| Provided entries |

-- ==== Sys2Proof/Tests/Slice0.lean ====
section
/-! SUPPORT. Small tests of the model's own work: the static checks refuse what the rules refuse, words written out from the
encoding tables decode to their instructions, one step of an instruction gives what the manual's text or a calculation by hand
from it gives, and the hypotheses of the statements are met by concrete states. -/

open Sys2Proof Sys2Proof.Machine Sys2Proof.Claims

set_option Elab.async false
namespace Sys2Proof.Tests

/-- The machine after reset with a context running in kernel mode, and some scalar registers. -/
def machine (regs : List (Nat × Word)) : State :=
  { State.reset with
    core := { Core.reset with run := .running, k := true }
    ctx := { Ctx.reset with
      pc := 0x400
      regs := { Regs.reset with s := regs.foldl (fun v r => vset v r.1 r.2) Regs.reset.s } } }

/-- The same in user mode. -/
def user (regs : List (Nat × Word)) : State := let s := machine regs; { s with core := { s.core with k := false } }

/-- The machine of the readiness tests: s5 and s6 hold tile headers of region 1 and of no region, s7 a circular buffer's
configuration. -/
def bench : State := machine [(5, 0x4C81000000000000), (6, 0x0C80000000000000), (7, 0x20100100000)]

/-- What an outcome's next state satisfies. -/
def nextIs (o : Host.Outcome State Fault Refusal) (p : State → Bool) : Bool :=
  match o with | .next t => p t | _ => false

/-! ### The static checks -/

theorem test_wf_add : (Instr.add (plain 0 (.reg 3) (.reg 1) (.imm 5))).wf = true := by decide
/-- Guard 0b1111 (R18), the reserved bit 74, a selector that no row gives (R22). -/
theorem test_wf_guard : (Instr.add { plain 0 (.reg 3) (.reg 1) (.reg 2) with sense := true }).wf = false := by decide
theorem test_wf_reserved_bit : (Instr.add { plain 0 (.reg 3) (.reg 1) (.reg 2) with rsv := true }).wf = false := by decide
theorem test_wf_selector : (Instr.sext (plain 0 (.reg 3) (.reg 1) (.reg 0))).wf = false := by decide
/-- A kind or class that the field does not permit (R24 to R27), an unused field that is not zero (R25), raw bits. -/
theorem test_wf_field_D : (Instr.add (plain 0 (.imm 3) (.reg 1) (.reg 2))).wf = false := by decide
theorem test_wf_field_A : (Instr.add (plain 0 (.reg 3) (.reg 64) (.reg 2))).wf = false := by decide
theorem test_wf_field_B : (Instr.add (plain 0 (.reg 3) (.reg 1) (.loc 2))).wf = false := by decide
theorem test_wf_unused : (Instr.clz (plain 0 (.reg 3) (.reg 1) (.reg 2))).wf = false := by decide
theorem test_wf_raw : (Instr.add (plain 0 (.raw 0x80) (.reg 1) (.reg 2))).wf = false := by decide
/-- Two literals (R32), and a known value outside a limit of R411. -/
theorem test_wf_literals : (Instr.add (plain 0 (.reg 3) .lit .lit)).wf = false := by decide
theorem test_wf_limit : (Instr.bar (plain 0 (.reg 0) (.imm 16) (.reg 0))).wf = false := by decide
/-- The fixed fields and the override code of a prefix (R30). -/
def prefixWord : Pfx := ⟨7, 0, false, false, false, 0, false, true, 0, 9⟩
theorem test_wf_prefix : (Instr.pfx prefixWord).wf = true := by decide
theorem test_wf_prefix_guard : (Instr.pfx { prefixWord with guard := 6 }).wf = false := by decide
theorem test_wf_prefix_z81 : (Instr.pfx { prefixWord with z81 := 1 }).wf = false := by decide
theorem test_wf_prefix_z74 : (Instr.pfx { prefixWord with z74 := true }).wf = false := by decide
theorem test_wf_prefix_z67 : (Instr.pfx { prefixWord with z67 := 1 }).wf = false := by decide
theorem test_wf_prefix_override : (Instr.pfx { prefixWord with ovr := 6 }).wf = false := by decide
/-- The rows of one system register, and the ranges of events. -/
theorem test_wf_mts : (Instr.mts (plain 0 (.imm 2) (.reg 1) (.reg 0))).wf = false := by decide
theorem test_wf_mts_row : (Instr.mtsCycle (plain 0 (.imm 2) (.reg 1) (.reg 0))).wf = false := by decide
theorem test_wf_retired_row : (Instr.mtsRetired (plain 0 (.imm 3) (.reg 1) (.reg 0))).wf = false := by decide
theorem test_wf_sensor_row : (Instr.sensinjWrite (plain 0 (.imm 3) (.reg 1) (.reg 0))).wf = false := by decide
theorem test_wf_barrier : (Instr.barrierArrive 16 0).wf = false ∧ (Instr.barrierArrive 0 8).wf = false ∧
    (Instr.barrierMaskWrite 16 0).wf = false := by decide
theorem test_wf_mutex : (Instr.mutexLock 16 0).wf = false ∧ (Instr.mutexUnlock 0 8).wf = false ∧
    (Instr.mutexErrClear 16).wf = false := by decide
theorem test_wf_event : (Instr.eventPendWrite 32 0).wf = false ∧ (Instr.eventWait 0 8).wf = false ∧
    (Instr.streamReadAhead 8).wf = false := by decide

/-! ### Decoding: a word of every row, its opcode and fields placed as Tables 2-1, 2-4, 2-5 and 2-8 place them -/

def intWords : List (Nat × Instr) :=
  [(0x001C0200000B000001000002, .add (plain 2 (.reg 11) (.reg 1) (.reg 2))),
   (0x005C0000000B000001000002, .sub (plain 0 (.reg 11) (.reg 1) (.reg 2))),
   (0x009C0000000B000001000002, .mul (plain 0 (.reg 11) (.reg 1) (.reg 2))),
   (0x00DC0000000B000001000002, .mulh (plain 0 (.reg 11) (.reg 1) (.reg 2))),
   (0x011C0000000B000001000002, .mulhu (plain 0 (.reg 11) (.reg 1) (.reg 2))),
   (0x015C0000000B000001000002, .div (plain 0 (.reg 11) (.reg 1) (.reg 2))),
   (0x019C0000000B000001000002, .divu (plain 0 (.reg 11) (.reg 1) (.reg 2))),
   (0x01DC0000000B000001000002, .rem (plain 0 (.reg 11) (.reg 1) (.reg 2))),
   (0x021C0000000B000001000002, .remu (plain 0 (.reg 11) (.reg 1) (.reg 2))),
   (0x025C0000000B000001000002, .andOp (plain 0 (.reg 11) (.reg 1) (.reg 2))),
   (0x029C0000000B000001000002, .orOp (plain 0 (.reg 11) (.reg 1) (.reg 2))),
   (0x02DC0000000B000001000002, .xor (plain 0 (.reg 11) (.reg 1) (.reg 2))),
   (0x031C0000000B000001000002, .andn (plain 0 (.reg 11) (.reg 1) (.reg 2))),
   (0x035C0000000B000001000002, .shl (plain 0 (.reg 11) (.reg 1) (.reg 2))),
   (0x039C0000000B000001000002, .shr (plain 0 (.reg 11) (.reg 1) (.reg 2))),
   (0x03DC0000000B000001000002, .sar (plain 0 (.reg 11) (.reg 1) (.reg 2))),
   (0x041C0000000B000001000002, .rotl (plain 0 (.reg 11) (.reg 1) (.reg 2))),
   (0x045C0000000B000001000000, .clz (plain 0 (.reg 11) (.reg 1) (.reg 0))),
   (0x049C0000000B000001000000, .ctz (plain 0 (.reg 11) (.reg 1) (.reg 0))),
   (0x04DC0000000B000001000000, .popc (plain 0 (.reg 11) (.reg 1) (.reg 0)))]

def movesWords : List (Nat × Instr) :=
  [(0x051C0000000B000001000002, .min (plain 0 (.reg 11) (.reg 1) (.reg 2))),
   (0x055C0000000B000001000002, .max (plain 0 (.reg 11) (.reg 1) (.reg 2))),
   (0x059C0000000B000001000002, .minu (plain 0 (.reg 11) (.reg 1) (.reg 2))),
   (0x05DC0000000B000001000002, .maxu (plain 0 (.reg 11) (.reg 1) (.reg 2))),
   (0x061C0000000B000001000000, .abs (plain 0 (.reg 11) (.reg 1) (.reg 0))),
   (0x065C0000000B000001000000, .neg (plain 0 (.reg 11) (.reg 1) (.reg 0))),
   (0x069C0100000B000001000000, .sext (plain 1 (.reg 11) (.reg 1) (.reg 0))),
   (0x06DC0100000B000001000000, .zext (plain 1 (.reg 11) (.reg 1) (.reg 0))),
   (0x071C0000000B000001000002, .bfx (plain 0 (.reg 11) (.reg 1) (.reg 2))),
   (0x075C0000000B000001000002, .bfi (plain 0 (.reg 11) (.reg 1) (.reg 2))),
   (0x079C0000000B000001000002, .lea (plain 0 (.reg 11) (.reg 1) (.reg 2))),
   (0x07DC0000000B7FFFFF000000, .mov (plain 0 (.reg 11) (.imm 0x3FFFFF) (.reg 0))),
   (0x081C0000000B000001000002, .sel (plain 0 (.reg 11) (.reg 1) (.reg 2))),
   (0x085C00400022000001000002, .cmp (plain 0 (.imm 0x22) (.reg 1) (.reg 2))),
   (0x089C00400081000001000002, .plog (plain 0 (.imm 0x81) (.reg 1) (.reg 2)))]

| Task details |
Every line above from the line with "raw bits. -/" to the line with "prefix (R30). -/", inclusive, must be returned exactly; no other line belongs in the reply.

| Answer box |
/-- A kind or class that the field does not permit (R24 to R27), an unused field that is not zero (R25), raw bits. -/
theorem test_wf_field_D : (Instr.add (plain 0 (.imm 3) (.reg 1) (.reg 2))).wf = false := by decide
theorem test_wf_field_A : (Instr.add (plain 0 (.reg 3) (.reg 64) (.reg 2))).wf = false := by decide
theorem test_wf_field_B : (Instr.add (plain 0 (.reg 3) (.reg 1) (.loc 2))).wf = false := by decide
theorem test_wf_unused : (Instr.clz (plain 0 (.reg 3) (.reg 1) (.reg 2))).wf = false := by decide
theorem test_wf_raw : (Instr.add (plain 0 (.raw 0x80) (.reg 1) (.reg 2))).wf = false := by decide
/-- Two literals (R32), and a known value outside a limit of R411. -/
theorem test_wf_literals : (Instr.add (plain 0 (.reg 3) .lit .lit)).wf = false := by decide
theorem test_wf_limit : (Instr.bar (plain 0 (.reg 0) (.imm 16) (.reg 0))).wf = false := by decide
/-- The fixed fields and the override code of a prefix (R30). -/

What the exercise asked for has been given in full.